What the exercise asks: In the listing below, find the line that contains "0x23 0x83, .complete]" and the line that contains "tableValid := fun". Quote both and every line between them, exactly, and nothing more.

Segment Start: Listed entries

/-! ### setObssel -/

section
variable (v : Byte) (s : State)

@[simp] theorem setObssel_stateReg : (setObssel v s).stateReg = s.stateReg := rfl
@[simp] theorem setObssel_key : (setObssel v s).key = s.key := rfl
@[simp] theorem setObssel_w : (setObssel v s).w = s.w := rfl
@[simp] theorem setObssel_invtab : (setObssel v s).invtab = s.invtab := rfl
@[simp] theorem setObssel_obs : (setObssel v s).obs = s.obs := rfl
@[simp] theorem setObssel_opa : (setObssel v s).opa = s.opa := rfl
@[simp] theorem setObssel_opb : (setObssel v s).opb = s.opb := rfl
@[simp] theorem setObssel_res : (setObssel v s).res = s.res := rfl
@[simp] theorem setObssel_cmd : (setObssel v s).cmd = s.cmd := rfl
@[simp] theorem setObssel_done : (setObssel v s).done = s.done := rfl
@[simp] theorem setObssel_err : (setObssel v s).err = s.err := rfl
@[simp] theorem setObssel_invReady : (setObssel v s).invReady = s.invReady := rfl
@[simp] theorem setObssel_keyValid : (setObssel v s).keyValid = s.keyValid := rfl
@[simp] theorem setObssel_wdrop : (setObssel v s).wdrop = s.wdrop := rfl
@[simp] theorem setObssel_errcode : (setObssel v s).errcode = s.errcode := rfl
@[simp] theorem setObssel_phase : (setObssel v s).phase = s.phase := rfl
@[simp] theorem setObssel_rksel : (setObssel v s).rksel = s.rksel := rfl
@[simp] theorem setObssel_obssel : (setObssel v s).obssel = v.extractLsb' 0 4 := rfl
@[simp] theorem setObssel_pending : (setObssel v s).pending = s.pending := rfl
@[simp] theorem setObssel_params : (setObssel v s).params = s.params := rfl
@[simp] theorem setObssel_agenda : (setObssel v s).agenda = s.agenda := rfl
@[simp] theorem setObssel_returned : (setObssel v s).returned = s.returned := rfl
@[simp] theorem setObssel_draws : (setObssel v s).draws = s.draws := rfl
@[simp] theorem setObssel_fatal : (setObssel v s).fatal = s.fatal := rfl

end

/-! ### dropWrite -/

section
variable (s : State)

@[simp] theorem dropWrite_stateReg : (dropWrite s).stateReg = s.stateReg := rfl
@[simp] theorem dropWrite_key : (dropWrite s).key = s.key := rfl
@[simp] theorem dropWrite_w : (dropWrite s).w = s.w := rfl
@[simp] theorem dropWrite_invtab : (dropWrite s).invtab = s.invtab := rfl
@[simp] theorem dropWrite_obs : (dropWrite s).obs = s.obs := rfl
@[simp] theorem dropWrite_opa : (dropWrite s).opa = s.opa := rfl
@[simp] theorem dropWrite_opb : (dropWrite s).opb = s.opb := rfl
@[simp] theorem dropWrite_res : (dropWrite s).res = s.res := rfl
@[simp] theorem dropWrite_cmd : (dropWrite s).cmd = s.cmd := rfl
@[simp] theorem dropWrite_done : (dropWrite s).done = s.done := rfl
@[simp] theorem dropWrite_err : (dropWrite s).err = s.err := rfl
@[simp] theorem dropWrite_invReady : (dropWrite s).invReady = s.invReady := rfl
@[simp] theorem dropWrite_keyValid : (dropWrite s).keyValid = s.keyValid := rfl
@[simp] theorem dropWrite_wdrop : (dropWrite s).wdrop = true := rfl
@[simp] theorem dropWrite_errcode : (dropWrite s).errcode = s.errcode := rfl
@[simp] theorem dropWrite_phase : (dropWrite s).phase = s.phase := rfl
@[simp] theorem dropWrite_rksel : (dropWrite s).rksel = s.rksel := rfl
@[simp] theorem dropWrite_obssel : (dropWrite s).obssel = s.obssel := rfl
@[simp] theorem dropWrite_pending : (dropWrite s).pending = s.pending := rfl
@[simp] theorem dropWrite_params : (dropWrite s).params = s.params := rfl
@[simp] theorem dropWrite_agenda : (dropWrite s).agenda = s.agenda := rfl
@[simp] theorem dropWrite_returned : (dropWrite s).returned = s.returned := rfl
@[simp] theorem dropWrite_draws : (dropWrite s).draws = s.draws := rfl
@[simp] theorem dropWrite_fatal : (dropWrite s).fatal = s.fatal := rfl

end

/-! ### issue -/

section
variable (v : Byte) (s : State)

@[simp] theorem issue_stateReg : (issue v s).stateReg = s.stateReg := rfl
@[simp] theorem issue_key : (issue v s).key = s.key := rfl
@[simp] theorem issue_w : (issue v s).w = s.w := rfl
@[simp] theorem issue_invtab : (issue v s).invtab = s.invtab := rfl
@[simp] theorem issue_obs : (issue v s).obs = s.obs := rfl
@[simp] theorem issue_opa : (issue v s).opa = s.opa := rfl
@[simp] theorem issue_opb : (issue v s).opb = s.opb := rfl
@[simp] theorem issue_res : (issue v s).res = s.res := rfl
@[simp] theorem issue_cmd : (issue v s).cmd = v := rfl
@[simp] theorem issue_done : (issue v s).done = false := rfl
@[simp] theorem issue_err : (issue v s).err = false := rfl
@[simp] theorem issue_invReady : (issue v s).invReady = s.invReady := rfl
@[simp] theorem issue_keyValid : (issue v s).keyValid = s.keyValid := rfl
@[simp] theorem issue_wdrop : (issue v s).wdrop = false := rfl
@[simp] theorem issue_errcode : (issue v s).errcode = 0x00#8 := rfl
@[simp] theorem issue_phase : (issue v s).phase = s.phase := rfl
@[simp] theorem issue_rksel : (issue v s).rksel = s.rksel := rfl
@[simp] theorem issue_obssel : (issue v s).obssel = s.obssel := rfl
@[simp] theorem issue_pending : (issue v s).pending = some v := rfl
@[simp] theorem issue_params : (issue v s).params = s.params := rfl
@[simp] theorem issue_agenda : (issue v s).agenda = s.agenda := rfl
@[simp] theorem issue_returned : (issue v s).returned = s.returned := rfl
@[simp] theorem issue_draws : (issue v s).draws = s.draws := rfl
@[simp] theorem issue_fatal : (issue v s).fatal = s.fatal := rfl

Segment End: Listed entries
Segment Start: Listed entries

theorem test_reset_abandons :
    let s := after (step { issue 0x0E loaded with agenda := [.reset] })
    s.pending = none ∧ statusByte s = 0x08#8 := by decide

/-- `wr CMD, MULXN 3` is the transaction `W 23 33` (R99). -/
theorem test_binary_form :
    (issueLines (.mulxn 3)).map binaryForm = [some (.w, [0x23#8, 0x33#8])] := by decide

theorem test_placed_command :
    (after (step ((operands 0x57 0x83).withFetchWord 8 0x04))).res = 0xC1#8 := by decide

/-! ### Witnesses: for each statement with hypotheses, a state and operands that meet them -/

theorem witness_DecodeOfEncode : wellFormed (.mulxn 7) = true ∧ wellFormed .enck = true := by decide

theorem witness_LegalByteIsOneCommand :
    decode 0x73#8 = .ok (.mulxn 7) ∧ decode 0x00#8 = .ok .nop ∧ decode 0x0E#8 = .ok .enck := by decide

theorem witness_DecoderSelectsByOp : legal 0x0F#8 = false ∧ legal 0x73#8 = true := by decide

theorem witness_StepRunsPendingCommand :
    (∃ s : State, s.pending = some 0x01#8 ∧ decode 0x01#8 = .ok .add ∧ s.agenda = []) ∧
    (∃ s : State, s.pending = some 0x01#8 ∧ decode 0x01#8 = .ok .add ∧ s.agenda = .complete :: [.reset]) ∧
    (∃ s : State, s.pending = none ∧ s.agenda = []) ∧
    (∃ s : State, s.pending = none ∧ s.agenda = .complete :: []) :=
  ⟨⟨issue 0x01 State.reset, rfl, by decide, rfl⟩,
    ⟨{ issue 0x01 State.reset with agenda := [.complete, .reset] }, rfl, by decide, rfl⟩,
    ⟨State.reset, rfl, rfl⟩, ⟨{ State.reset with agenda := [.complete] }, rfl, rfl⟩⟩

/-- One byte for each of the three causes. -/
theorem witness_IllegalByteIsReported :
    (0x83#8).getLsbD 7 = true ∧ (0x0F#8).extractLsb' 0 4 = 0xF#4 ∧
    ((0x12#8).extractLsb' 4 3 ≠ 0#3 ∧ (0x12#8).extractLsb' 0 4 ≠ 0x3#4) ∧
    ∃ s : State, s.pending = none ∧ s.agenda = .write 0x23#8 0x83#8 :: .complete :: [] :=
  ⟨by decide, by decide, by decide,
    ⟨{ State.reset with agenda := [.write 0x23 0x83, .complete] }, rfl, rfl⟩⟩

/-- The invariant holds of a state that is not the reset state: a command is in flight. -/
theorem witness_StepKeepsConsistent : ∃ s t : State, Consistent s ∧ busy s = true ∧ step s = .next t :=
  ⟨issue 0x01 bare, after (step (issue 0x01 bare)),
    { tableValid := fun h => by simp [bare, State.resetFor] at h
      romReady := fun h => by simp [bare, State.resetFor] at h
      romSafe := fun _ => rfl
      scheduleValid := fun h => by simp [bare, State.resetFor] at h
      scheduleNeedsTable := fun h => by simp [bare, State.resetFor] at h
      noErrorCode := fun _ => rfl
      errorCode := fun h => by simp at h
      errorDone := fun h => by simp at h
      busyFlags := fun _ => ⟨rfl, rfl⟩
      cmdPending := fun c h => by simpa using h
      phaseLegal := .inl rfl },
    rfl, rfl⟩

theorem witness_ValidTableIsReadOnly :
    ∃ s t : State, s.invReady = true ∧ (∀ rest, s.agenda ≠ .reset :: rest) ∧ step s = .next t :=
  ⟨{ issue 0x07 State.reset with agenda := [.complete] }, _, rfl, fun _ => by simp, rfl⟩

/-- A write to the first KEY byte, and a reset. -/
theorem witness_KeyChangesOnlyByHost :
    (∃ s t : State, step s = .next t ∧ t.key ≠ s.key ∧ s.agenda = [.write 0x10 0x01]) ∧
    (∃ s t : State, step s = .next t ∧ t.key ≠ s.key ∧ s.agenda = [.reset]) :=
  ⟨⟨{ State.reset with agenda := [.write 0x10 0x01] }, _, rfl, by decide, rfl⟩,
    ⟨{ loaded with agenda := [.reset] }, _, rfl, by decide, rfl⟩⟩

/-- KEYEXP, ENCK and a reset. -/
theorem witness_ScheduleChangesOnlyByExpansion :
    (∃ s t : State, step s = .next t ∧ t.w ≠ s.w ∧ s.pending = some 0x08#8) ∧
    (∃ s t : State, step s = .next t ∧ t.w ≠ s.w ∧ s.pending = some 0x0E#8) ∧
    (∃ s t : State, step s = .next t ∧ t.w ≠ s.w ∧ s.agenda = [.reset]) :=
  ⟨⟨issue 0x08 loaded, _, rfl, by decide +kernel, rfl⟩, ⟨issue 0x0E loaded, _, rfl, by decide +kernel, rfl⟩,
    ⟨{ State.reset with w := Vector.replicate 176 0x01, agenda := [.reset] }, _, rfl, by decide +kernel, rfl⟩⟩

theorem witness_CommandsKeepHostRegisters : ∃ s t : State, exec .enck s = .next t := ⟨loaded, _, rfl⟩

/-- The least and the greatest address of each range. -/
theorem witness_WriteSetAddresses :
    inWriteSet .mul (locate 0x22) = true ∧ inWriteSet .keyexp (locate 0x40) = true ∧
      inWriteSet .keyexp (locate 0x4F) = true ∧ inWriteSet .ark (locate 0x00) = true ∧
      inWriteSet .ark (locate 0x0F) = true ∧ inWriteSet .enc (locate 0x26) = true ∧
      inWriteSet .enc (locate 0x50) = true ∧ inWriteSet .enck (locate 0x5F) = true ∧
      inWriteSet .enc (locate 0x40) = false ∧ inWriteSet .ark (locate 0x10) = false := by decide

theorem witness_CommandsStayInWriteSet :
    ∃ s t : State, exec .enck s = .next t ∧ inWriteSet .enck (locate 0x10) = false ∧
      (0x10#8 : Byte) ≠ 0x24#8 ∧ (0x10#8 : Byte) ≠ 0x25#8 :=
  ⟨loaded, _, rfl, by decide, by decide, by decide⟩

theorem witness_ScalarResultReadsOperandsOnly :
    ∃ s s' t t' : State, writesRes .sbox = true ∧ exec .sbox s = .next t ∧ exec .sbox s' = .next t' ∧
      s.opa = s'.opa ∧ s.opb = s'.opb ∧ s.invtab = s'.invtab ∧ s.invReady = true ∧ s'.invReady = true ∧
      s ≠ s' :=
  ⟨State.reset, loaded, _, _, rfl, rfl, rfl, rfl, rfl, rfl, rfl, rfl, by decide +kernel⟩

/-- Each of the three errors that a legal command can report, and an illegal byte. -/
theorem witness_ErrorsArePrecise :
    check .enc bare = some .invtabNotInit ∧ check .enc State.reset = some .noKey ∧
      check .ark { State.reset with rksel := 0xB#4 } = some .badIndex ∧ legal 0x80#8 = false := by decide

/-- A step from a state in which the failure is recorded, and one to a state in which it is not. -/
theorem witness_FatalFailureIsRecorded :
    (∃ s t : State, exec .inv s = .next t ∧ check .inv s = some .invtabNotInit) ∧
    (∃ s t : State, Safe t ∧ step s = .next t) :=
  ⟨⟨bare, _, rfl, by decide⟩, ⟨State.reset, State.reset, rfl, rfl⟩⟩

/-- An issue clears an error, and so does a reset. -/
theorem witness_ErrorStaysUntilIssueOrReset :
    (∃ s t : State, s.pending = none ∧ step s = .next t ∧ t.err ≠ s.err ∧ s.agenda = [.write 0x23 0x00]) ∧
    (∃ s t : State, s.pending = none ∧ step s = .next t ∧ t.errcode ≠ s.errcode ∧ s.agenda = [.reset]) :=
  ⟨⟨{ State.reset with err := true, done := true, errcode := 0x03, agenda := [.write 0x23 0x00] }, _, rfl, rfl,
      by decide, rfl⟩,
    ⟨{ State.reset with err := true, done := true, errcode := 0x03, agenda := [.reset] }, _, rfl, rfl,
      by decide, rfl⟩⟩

Segment End: Listed entries

Problem solution:
    ⟨{ State.reset with agenda := [.write 0x23 0x83, .complete] }, rfl, rfl⟩⟩

/-- The invariant holds of a state that is not the reset state: a command is in flight. -/
theorem witness_StepKeepsConsistent : ∃ s t : State, Consistent s ∧ busy s = true ∧ step s = .next t :=
  ⟨issue 0x01 bare, after (step (issue 0x01 bare)),
    { tableValid := fun h => by simp [bare, State.resetFor] at h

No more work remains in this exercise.